Segment Open
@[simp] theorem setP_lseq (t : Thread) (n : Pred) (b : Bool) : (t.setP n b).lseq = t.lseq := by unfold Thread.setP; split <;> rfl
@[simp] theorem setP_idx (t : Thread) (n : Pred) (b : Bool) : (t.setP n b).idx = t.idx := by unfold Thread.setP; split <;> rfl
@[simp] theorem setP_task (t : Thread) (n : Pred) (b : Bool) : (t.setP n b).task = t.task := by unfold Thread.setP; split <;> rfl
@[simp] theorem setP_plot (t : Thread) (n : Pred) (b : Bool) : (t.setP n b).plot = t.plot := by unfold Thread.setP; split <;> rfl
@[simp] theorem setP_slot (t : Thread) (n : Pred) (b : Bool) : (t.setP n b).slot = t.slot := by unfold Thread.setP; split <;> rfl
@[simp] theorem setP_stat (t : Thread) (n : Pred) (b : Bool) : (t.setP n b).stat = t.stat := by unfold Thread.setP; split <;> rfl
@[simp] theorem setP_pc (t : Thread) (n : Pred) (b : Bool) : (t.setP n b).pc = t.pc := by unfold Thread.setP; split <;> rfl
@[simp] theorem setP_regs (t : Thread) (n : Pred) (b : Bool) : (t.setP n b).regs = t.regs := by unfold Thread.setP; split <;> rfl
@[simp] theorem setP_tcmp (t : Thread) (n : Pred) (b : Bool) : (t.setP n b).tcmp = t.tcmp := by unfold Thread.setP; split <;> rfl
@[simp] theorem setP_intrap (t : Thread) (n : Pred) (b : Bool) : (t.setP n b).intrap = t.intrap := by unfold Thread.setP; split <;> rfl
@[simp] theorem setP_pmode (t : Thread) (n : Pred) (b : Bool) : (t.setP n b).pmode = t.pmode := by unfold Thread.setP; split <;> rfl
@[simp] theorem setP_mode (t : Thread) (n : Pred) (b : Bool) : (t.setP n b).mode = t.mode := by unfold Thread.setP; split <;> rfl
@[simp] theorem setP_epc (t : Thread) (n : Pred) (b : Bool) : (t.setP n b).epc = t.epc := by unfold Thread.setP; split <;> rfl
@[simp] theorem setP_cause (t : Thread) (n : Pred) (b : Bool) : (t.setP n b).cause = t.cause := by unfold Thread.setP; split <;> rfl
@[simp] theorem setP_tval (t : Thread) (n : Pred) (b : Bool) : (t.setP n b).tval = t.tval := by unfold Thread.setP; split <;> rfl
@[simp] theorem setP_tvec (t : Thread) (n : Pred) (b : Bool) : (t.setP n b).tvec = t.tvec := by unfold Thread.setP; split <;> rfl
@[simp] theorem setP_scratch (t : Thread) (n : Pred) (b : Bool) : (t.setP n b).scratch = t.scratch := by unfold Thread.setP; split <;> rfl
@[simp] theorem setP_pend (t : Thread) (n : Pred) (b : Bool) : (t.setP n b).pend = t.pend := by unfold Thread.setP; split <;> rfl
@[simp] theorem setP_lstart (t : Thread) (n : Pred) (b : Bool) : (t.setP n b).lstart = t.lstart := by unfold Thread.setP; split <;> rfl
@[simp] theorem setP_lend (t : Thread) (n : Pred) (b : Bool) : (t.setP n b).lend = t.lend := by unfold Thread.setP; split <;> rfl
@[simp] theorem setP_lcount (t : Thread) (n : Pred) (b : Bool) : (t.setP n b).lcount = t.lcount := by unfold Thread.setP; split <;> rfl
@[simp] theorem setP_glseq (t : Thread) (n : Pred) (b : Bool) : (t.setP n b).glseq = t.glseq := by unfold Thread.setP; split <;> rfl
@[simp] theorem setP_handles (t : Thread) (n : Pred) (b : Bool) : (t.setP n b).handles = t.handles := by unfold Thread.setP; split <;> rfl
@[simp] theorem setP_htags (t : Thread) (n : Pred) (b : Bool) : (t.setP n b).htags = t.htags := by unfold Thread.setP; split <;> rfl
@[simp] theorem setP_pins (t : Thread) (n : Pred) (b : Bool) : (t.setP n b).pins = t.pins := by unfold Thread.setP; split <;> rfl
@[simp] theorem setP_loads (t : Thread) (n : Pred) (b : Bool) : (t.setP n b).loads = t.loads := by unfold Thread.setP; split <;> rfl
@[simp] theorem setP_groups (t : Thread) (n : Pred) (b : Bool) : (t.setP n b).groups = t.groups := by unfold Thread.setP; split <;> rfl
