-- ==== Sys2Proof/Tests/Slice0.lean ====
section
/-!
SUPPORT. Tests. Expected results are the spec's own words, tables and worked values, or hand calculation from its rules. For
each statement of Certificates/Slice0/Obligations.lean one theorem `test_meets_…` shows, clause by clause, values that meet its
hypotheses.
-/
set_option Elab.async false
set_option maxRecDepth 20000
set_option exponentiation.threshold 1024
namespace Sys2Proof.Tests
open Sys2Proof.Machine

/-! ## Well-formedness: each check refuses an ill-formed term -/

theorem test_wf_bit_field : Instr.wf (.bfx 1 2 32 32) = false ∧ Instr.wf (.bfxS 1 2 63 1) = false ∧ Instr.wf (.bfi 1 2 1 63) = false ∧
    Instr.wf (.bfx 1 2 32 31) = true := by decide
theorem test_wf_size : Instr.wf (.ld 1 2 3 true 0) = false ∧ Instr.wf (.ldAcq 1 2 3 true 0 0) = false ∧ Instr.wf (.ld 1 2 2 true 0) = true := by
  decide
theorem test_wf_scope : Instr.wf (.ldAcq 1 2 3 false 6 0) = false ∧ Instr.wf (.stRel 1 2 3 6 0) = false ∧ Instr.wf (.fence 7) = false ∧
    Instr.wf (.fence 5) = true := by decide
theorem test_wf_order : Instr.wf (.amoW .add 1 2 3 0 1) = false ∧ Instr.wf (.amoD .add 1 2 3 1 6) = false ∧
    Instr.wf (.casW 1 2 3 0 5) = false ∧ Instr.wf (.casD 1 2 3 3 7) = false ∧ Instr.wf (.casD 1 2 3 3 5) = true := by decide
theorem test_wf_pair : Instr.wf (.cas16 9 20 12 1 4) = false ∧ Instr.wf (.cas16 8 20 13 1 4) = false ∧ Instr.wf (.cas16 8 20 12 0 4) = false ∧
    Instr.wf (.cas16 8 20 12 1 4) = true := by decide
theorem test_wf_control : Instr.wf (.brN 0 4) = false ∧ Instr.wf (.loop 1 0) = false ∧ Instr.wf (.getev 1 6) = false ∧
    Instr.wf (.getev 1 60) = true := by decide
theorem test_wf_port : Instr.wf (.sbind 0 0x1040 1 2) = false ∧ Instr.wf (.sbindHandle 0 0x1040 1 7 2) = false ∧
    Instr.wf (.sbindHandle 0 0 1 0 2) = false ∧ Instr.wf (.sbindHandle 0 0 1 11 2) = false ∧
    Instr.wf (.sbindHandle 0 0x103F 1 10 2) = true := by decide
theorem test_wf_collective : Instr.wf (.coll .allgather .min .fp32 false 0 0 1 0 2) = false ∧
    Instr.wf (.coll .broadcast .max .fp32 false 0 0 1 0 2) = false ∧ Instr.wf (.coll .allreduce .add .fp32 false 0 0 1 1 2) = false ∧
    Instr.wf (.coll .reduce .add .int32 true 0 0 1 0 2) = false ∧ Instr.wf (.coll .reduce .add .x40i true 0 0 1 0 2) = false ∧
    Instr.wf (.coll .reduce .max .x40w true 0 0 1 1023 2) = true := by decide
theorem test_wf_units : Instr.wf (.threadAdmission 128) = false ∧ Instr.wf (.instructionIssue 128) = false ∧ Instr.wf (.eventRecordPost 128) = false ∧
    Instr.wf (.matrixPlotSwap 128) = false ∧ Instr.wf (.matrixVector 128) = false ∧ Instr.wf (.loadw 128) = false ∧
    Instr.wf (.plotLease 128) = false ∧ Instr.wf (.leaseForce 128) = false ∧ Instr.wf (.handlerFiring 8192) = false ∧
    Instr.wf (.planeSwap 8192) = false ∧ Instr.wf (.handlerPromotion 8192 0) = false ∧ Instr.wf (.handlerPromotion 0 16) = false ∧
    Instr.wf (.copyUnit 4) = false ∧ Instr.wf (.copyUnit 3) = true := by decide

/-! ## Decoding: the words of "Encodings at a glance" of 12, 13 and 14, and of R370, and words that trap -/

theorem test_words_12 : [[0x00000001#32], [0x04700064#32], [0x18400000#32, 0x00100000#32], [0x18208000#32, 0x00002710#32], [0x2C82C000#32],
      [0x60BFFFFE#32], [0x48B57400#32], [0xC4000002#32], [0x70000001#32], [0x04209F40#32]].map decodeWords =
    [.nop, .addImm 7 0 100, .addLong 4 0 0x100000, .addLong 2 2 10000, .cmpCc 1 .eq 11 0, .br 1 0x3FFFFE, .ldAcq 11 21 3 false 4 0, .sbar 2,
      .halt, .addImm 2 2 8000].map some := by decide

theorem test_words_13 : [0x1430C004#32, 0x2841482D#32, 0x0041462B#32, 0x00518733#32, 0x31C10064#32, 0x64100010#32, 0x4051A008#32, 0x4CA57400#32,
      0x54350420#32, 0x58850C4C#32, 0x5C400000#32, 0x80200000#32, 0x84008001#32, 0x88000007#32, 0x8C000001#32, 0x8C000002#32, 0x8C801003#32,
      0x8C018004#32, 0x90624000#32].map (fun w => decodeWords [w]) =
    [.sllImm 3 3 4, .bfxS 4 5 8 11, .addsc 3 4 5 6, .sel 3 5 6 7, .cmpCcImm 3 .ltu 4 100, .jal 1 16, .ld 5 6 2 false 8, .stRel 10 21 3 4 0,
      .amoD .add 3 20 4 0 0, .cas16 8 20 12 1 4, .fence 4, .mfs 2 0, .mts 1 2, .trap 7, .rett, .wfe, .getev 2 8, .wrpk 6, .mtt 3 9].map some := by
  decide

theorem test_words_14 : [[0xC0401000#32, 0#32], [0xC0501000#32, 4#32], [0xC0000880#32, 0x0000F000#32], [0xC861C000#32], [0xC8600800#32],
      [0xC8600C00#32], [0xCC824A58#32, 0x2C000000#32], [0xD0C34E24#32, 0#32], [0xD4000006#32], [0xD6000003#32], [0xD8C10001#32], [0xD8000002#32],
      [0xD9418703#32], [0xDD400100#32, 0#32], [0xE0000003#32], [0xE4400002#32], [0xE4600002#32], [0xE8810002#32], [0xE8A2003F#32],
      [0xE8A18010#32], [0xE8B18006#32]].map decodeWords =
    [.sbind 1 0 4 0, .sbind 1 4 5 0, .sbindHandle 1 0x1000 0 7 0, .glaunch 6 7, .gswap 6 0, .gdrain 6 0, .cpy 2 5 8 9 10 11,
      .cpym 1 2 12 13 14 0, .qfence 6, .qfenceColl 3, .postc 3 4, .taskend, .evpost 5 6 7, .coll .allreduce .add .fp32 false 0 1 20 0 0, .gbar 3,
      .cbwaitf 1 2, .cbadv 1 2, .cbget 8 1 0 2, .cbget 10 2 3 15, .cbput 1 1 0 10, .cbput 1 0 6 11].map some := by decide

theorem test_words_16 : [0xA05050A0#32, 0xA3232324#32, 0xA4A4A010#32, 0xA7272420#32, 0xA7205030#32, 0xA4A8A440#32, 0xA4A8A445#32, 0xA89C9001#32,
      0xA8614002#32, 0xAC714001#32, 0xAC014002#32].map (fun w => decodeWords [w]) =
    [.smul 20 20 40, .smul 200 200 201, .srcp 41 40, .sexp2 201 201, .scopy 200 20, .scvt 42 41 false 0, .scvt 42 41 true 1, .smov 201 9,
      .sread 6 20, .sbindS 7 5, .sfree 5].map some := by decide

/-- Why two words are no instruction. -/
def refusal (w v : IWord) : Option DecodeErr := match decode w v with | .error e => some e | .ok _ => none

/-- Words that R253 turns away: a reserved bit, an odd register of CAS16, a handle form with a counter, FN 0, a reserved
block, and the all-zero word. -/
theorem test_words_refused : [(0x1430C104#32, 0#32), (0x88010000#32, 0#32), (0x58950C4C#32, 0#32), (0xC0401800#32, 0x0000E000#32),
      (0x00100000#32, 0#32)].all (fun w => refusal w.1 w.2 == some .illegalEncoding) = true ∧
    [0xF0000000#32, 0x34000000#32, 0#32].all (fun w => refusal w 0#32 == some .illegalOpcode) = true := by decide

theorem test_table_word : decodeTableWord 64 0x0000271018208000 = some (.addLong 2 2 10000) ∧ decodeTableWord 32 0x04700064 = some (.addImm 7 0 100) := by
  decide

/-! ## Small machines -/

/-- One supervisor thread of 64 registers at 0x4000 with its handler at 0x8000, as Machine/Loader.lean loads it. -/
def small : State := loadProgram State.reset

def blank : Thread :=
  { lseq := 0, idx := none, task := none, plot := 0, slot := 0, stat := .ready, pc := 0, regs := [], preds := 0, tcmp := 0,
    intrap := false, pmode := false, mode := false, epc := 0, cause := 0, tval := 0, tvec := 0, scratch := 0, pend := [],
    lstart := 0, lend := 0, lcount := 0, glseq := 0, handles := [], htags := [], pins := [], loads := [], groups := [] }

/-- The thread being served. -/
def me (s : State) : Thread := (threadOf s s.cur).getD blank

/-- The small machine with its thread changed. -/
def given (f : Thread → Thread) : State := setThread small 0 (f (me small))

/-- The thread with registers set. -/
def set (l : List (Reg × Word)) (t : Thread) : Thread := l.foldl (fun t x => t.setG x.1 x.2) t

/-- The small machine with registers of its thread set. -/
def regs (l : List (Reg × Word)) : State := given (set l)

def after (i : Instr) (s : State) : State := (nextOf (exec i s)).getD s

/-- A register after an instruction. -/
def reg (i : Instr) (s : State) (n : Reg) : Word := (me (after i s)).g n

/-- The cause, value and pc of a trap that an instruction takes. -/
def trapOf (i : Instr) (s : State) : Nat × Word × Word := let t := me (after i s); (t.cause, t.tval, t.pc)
Segment Closed
Find the string "addImm" in the material above, and report every line where it occurs.

** RESPONSE AREA **
    [.nop, .addImm 7 0 100, .addLong 4 0 0x100000, .addLong 2 2 10000, .cmpCc 1 .eq 11 0, .br 1 0x3FFFFE, .ldAcq 11 21 3 false 4 0, .sbar 2,
      .halt, .addImm 2 2 8000].map some := by decide
theorem test_table_word : decodeTableWord 64 0x0000271018208000 = some (.addLong 2 2 10000) ∧ decodeTableWord 32 0x04700064 = some (.addImm 7 0 100) := by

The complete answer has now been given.